Once the line containing "let rest := s.others.filter" is found in the entries below, reproduce it and every line after it, stopping at and including the line containing "def LateSrc.inMem (e"; reproduce nothing else, and keep each line exact.

◆ Given records
---+---
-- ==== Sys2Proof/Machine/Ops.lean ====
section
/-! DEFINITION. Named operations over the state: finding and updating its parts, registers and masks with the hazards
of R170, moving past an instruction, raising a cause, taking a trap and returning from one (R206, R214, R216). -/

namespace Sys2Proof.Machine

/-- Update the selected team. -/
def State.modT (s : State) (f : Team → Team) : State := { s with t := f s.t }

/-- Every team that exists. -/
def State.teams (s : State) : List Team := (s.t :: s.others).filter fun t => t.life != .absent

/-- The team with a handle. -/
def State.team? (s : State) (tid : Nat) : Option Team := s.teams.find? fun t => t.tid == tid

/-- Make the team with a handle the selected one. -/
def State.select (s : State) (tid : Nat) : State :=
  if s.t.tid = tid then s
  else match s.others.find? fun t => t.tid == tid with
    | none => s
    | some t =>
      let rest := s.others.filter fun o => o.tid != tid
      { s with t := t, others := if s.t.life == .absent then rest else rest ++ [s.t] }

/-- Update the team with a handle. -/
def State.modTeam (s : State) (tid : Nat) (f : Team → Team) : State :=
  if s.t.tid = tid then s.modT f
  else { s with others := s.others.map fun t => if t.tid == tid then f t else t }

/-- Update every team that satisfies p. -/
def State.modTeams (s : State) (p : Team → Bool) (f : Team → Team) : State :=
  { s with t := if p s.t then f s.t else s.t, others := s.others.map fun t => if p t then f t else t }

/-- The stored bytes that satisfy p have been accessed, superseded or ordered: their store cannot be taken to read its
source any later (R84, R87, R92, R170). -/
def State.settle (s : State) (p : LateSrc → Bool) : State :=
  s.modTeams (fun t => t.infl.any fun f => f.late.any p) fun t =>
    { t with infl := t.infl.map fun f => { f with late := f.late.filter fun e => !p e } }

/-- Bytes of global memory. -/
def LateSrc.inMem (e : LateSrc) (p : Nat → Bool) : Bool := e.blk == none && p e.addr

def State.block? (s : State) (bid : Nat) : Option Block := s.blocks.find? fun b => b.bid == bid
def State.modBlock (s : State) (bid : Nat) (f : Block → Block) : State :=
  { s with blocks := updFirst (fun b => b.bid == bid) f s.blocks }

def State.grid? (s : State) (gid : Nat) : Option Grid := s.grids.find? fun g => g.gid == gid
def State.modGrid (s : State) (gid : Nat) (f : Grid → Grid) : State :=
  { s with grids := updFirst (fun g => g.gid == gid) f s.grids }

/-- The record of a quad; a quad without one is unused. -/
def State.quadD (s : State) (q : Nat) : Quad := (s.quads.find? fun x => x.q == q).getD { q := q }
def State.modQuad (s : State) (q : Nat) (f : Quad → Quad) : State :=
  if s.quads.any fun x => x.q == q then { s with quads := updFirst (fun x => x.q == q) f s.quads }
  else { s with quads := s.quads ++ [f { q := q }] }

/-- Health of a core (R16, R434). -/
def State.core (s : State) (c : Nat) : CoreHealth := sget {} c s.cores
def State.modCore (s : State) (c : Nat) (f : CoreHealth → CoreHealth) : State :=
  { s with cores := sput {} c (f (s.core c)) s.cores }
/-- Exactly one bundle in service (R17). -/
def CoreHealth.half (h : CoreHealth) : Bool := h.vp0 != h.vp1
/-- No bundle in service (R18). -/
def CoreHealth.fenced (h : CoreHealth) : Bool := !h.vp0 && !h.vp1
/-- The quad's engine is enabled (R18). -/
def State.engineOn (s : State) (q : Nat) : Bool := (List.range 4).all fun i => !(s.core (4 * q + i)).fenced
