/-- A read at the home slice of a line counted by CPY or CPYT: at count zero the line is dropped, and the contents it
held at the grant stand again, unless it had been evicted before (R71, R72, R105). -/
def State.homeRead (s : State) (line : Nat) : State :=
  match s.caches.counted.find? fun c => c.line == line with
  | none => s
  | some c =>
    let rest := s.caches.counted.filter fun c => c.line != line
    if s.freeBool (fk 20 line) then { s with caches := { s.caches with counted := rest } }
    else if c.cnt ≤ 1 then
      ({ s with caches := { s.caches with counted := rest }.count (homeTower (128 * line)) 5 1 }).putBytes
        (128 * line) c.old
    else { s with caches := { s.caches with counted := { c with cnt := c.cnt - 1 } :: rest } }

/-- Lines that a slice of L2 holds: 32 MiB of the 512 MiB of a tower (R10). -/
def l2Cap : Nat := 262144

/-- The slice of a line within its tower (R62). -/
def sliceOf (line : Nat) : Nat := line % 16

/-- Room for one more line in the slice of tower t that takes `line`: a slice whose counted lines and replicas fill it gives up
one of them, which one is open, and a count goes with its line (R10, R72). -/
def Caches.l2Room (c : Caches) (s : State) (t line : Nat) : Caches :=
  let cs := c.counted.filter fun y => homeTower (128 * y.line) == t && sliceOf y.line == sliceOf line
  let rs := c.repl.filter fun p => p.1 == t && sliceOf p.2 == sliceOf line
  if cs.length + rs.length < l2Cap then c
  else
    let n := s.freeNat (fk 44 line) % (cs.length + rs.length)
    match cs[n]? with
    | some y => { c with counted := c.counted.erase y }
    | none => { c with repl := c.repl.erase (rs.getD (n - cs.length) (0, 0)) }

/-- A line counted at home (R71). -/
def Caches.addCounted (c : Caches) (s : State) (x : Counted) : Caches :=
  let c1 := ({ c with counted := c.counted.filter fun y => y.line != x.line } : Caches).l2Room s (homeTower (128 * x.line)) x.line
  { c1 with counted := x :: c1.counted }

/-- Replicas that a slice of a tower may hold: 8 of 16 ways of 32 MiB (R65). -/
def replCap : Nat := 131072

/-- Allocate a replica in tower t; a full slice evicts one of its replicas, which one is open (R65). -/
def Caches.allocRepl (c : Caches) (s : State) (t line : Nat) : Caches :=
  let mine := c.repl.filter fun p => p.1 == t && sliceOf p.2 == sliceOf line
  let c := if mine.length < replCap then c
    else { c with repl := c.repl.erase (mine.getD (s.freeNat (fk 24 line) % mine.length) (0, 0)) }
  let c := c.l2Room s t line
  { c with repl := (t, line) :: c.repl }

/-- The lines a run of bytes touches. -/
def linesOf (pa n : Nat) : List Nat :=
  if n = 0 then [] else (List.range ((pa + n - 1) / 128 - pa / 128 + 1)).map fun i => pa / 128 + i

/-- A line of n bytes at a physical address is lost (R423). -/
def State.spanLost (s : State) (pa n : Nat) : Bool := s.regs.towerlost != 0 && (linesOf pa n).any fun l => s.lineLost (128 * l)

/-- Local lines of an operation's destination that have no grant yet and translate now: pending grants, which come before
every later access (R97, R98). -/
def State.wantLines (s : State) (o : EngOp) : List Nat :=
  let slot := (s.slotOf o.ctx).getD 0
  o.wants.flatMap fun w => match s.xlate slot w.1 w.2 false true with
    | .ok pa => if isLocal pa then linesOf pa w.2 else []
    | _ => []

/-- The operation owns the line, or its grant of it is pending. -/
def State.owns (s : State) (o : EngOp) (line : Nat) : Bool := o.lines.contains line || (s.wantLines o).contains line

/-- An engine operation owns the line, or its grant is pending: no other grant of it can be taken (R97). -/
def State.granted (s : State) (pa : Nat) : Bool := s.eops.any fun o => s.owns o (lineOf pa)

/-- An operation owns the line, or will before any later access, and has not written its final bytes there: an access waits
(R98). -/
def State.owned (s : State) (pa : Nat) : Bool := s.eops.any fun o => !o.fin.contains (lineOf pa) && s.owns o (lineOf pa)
---+---
◆ Problem solution
      let rest := s.others.filter fun o => o.tid != tid
      { s with t := t, others := if s.t.life == .absent then rest else rest ++ [s.t] }

/-- Update the team with a handle. -/
def State.modTeam (s : State) (tid : Nat) (f : Team → Team) : State :=
  if s.t.tid = tid then s.modT f
  else { s with others := s.others.map fun t => if t.tid == tid then f t else t }

/-- Update every team that satisfies p. -/
def State.modTeams (s : State) (p : Team → Bool) (f : Team → Team) : State :=
  { s with t := if p s.t then f s.t else s.t, others := s.others.map fun t => if p t then f t else t }

/-- The stored bytes that satisfy p have been accessed, superseded or ordered: their store cannot be taken to read its
source any later (R84, R87, R92, R170). -/
def State.settle (s : State) (p : LateSrc → Bool) : State :=
  s.modTeams (fun t => t.infl.any fun f => f.late.any p) fun t =>
    { t with infl := t.infl.map fun f => { f with late := f.late.filter fun e => !p e } }

/-- Bytes of global memory. -/
def LateSrc.inMem (e : LateSrc) (p : Nat → Bool) : Bool := e.blk == none && p e.addr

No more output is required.